Только во время Январского восстания в октябре 1863 г. старообрядцам удалось получить свидетельство, в котором разрешалось восстанавливать, ремонтировать и перестраивать моленные на территории Августовской губернии. Перепечатка этого документа появилась в № 25 газеты «Общее вече» за 15 декабря 1863 г., полностью посвященном старообрядческой тематике. Издатели газеты писали о том, что разрешение было дано царскими военными властями для того, чтобы привлечь старообрядцев на свою сторону и таким образом повлиять на их отношение к польским повстанцам, и предупреждали старообрядцев, что облегчение им дано временно, а когда восстание утихнет, власти свое постановление аннулируют, потому что такого разрешения старообрядцы никогда не получили бы в губерниях Центральной России [Общее вече 1863: 113]. Однако подписавший документ царский генерал Яков Бакланов (1809–1873) позволил не только ремонтировать моленные, но 17 октября 1863 г. выдал сувалкским старообрядцам документ, на основании которого они смогли построить новую моленную в деревне Водилки. <Об этом сообщил Аверкий Пономарев, житель Водилок, в письме к автору за 31 января 1967 г>

Теперь уже невозможно установить, была ли моленная в Водилках построена сразу после получения свидетельства, поскольку она не зарегистрирована даже в «Обзоре Сувалкской губернии за 1871 г.» Зато в том же «Обзоре» упоминается моленная в Пиявне Русском, наряду с построенными ранее моленными в Глубоком Рву и Погорельце. Кроме того, там было также отмечено, что построенные ранее моленные имели звонницы с колоколами, тогда как в Пиявне Русском пользовалить только «чугунной догой» [Обзор Сувалкской губернии 1871: 50], т. е. металлическим билом, которое сохранялось тут аж до самого 1941 г. Только в 1885 г. в Сувалкской губернии появилась четвертая моленная, хотя не указано, в какой деревне она находилась [Памятная книжка 1887: 12]. Следовало бы предположить, что речь идет о моленной в Водилках.

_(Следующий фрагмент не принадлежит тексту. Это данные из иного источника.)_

-- ==== Sys2Proof/Tests/Slice0.lean ====
section
/-! SUPPORT. Tests: words written out from the encoding tables, ill-formed terms, single steps with results from the manual's
worked examples, and for each statement a state and operands that meet its hypotheses. -/

set_option maxRecDepth 100000

namespace Sys2Proof.Tests

open Sys2Proof Sys2Proof.Machine Sys2Proof.Safety Sys2Proof.Claims

def g7 : Guard := ⟨false, 7⟩
def m0 : Mods := ⟨false, false, false, false⟩

theorem at_of {s : State} {gid : Nat} {g : Group} (h : curGroup s = some (gid, g)) (l : s.lost = []) : At s gid g := ⟨h, l⟩

/-! ## Words, field by field from R146-R156 and the tables of 08, 09, 10 and 19 -/
theorem test_decode_integers :
    decode 0x00B71A1400000004 = .ok (.iaddImm ⟨⟨false, 7⟩, .n64, 26, 20, 4⟩)
    ∧ decode 0x0002080305000100 = .ok (.iadd ⟨⟨false, 2⟩, .s32, true, 8, 3, 5⟩)
    ∧ decode 0x0102080305000100 = .ok (.isub ⟨⟨false, 2⟩, .s32, true, 8, 3, 5⟩)
    ∧ decode 0x01870604FFFFFFFE = .ok (.isubImm ⟨⟨false, 7⟩, .s32, 6, 4, 0xFFFFFFFE⟩)
    ∧ decode 0x0202080305000100 = .ok (.imul ⟨⟨false, 2⟩, .s32, true, 8, 3, 5⟩)
    ∧ decode 0x02970604FFFFFFFE = .ok (.imulImm ⟨⟨false, 7⟩, .n32, 6, 4, 0xFFFFFFFE⟩)
    ∧ decode 0x0502080305000000 = .ok (.imin ⟨⟨false, 2⟩, .s32, false, 8, 3, 5⟩)
    ∧ decode 0x05A70604FFFFFFFE = .ok (.iminImm ⟨⟨false, 7⟩, .s64, 6, 4, 0xFFFFFFFE⟩)
    ∧ decode 0x0602080305000000 = .ok (.imax ⟨⟨false, 2⟩, .s32, false, 8, 3, 5⟩)
    ∧ decode 0x06B70604FFFFFFFE = .ok (.imaxImm ⟨⟨false, 7⟩, .n64, 6, 4, 0xFFFFFFFE⟩)
    ∧ decode 0x0307080406006000 = .ok (.imulh ⟨⟨false, 7⟩, .n64, false, 8, 4, 6⟩)
    ∧ decode 0x04090804060A4100 = .ok (.imad ⟨⟨true, 1⟩, .s64, true, 8, 4, 6, 10⟩)
    ∧ decode 0x0707080400004000 = .ok (.iabs ⟨⟨false, 7⟩, .s64, false, 8, 4⟩) := by
  decide

theorem test_decode_logic :
    decode 0x080701020300E000 = .ok (.and ⟨⟨false, 7⟩, .b32, false, 1, 2, 3⟩)
    ∧ decode 0x08F7010200000005 = .ok (.andImm ⟨⟨false, 7⟩, .b32, 1, 2, 5⟩)
    ∧ decode 0x090701020300E000 = .ok (.or ⟨⟨false, 7⟩, .b32, false, 1, 2, 3⟩)
    ∧ decode 0x09F7010200000005 = .ok (.orImm ⟨⟨false, 7⟩, .b32, 1, 2, 5⟩)
    ∧ decode 0x0A0701020300E000 = .ok (.xor ⟨⟨false, 7⟩, .b32, false, 1, 2, 3⟩)
    ∧ decode 0x0AF7010200000005 = .ok (.xorImm ⟨⟨false, 7⟩, .b32, 1, 2, 5⟩)
    ∧ decode 0x0B07010203002000 = .ok (.shl ⟨⟨false, 7⟩, .n32, false, 1, 2, 3⟩)
    ∧ decode 0x0B97010200000005 = .ok (.shlImm ⟨⟨false, 7⟩, .n32, 1, 2, 5⟩)
    ∧ decode 0x0C07010203002000 = .ok (.shr ⟨⟨false, 7⟩, .n32, false, 1, 2, 3⟩)
    ∧ decode 0x0C97010200000005 = .ok (.shrImm ⟨⟨false, 7⟩, .n32, 1, 2, 5⟩)
    ∧ decode 0x0D07010203000000 = .ok (.sar ⟨⟨false, 7⟩, .s32, false, 1, 2, 3⟩)
    ∧ decode 0x0D87010200000005 = .ok (.sarImm ⟨⟨false, 7⟩, .s32, 1, 2, 5⟩)
    ∧ decode 0x0E07010203000000 = .ok (.bfx ⟨⟨false, 7⟩, .s32, false, 1, 2, 3⟩)
    ∧ decode 0x0F0701020304E000 = .ok (.bfi ⟨⟨false, 7⟩, .b32, false, 1, 2, 3, 4⟩)
    ∧ decode 0x100701020000E000 = .ok (.popc ⟨⟨false, 7⟩, .b32, false, 1, 2⟩)
    ∧ decode 0x1107020400006000 = .ok (.clz ⟨⟨false, 7⟩, .n64, false, 2, 4⟩)
    ∧ decode 0x120701020000E000 = .ok (.brev ⟨⟨false, 7⟩, .b32, false, 1, 2⟩) := by
  decide

theorem test_decode_moves :
    decode 0x1307030102002004 = .ok (.iset ⟨⟨false, 7⟩, .n32, .gt, 3, 1, 2⟩)
    ∧ decode 0x1387010500000009 = .ok (.isetImm ⟨⟨false, 7⟩, .s32, .eq, 1, 5, 9⟩)
    ∧ decode 0x140701020305E000 = .ok (.sel ⟨⟨false, 7⟩, .b32, 1, 2, 3, 5⟩)
    ∧ decode 0x1507020400006000 = .ok (.mov ⟨⟨false, 7⟩, .n64, false, 2, 4⟩)
    ∧ decode 0x1517020000000000 = .ok (.movFromLk ⟨⟨false, 7⟩, 2⟩)
    ∧ decode 0x1527000600000000 = .ok (.movToLk ⟨⟨false, 7⟩, 6⟩)
    ∧ decode 0x1607040401002002 = .ok (.lea ⟨⟨false, 7⟩, false, 4, 4, 1, 2⟩)
    ∧ decode 0x1707010203078000 = .ok (.plog ⟨⟨false, 7⟩, 1, 2, 3, 7, 0x80⟩)
    ∧ decode 0x1807090000000000 = .ok (.pmovGet ⟨⟨false, 7⟩, 9⟩)
    ∧ decode 0x1807000900000001 = .ok (.pmovPut ⟨⟨false, 7⟩, 9⟩)
    ∧ decode 0x1907020900000000 = .ok (.movs ⟨⟨false, 7⟩, 2, .parm⟩)
    ∧ decode 0x1A070E003F000000 = .ok (.movi ⟨⟨false, 7⟩, 14, 0x3F000000⟩)
    ∧ decode 0x1A170400FFFFFFFF = .ok (.movi64 ⟨⟨false, 7⟩, 4, 0xFFFFFFFF⟩)
    ∧ decode 0x1B07000000000000 = .ok (.nop ⟨false, 7⟩) := by
  decide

Несколько иначе выглядела ситуация с храмовым строительством у старообрядцев, переселившихся на Мазуры. Уже сами условия поселения давали им право на постройку собственных моленных, хотя при этом строительство они обязаны были осуществлять за свой счет [Gerss 1909: 80]. Однако и здесь в первые годы поселенцы отправляли богослужения в своих домах, а на общую службу иногда приходило всего несколько человек. Поначалу торжественные службы проводились только в Ладном Поле (Свигнайне), где имелся единственный на всю колонию наставник, которого звали Перекопом, – однако и тот вскоре после переселения в Пруссию скончался. Приглашенный чуть позже из Царства Польского наставник Григорий Ларивонов отправлял богослужения в деревенских избах [Tetzner 1910b: 423–426].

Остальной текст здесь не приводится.